'''
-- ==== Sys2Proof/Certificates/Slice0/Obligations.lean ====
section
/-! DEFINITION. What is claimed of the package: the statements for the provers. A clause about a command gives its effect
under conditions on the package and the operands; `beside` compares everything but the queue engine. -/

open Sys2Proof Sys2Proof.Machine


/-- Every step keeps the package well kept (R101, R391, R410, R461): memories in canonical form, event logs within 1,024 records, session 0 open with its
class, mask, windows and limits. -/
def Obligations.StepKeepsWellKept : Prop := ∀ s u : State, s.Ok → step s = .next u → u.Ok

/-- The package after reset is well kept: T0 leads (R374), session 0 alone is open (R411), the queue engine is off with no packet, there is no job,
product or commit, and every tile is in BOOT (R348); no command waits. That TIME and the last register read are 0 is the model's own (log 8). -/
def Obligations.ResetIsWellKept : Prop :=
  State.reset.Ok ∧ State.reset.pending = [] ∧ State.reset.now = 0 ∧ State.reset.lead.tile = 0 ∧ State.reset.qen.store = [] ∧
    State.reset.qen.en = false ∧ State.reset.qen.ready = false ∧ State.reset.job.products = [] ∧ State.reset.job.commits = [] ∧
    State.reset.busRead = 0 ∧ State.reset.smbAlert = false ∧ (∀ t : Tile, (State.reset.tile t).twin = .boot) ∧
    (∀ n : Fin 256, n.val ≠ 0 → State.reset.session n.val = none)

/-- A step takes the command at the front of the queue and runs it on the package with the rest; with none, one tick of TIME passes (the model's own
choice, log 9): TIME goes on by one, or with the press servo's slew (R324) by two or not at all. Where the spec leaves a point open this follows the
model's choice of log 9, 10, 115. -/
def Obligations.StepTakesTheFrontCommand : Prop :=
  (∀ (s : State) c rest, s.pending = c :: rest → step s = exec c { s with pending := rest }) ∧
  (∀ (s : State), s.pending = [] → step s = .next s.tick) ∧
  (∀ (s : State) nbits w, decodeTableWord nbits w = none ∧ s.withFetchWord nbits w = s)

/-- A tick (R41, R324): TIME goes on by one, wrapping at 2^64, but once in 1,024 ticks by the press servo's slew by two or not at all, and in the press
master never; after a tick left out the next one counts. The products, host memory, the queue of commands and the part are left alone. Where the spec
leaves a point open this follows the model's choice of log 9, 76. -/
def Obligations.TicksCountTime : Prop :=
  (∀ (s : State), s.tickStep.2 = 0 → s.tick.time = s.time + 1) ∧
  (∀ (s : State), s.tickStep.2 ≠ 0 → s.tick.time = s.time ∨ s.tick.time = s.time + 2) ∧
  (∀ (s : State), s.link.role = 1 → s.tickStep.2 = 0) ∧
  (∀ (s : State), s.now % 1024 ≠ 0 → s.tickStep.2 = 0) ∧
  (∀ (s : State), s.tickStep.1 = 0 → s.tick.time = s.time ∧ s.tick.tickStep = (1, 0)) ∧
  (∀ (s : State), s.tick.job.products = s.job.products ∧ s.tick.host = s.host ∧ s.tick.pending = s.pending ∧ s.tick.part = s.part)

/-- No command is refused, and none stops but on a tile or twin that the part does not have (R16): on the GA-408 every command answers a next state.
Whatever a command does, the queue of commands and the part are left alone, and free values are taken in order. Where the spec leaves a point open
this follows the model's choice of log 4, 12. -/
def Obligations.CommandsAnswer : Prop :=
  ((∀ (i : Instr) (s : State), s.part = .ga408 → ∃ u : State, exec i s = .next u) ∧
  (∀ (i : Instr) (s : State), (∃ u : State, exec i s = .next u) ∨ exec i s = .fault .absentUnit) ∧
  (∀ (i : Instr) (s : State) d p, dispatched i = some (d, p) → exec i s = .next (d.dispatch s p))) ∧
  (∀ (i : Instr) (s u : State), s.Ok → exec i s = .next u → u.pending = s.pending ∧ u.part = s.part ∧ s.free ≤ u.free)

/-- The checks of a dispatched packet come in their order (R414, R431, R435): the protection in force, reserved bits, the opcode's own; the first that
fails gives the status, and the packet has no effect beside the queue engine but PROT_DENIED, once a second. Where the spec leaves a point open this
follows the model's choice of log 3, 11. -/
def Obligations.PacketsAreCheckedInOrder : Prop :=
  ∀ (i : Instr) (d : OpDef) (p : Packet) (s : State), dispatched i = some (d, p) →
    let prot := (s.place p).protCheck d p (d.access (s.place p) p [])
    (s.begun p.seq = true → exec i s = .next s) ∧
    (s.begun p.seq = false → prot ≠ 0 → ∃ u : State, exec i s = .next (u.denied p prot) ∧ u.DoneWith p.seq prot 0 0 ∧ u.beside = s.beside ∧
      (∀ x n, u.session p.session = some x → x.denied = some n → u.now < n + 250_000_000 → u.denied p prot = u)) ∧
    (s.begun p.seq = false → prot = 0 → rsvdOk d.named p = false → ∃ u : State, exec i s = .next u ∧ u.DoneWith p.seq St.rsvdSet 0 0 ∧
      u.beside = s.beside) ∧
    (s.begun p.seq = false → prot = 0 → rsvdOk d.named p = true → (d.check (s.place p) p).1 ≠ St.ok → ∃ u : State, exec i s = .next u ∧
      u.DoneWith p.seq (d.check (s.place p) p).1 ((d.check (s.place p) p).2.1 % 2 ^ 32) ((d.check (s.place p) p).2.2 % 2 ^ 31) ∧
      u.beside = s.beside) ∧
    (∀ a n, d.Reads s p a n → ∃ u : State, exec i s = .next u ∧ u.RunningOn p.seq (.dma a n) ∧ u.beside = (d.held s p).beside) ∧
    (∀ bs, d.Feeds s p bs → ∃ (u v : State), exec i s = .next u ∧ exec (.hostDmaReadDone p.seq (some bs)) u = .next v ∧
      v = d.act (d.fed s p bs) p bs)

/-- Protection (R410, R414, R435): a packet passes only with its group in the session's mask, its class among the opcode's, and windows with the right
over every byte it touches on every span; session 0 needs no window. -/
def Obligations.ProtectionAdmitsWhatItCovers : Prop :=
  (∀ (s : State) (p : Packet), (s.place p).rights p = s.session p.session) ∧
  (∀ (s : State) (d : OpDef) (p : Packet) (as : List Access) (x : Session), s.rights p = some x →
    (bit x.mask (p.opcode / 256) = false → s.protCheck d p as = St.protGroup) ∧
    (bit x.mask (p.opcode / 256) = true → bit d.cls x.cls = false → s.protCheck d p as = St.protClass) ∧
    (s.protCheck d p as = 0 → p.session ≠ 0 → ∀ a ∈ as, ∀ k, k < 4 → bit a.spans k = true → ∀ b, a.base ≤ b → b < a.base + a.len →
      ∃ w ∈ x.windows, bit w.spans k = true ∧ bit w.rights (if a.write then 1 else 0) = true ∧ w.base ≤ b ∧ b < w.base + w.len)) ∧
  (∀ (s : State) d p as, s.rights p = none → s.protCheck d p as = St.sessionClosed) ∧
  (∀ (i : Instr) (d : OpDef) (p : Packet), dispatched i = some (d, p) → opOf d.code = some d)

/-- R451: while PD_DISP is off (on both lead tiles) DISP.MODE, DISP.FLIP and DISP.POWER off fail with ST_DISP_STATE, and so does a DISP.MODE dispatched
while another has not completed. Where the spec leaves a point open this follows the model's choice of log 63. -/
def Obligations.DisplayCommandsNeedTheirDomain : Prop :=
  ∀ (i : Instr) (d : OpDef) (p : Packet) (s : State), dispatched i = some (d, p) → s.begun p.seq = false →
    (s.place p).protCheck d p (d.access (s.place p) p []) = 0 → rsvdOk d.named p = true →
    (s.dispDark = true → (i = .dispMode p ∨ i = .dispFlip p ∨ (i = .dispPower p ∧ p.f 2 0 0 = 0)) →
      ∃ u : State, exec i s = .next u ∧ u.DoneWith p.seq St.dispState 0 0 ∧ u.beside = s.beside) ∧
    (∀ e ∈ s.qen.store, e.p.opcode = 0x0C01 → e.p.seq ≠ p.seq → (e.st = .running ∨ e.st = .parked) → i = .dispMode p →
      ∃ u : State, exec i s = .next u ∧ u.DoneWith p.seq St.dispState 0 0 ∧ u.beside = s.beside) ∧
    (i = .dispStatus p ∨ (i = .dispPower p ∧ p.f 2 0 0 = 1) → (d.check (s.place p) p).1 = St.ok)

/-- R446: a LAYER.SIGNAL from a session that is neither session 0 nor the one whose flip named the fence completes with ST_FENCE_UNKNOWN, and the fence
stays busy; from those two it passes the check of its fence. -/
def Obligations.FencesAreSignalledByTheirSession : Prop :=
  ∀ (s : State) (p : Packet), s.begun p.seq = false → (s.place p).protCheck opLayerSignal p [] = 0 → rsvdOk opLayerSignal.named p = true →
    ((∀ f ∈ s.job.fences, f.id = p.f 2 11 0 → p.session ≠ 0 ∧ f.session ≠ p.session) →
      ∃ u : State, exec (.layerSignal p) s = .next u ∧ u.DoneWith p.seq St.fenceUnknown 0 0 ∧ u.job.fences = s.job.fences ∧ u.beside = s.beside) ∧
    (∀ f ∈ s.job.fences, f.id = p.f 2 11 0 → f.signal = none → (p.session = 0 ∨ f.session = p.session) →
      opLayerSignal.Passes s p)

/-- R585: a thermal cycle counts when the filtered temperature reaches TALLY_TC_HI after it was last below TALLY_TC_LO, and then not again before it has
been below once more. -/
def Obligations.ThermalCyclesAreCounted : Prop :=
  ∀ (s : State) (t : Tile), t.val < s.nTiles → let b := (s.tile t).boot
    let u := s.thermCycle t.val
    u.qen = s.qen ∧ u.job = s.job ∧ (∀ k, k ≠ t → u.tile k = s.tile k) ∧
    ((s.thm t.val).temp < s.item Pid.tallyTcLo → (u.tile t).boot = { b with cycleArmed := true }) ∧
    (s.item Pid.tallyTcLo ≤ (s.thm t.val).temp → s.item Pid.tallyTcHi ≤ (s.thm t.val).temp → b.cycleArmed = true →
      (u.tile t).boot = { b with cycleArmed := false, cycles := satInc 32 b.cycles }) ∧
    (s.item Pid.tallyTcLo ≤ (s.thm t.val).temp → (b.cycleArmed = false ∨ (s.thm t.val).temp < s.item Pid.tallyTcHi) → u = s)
'''
» **What to do**
Go line by line through the data above and report each one that holds the string "cycleArmed".

» **Result below**
    ((s.thm t.val).temp < s.item Pid.tallyTcLo → (u.tile t).boot = { b with cycleArmed := true }) ∧
    (s.item Pid.tallyTcLo ≤ (s.thm t.val).temp → s.item Pid.tallyTcHi ≤ (s.thm t.val).temp → b.cycleArmed = true →
      (u.tile t).boot = { b with cycleArmed := false, cycles := satInc 32 b.cycles }) ∧
    (s.item Pid.tallyTcLo ≤ (s.thm t.val).temp → (b.cycleArmed = false ∨ (s.thm t.val).temp < s.item Pid.tallyTcHi) → u = s)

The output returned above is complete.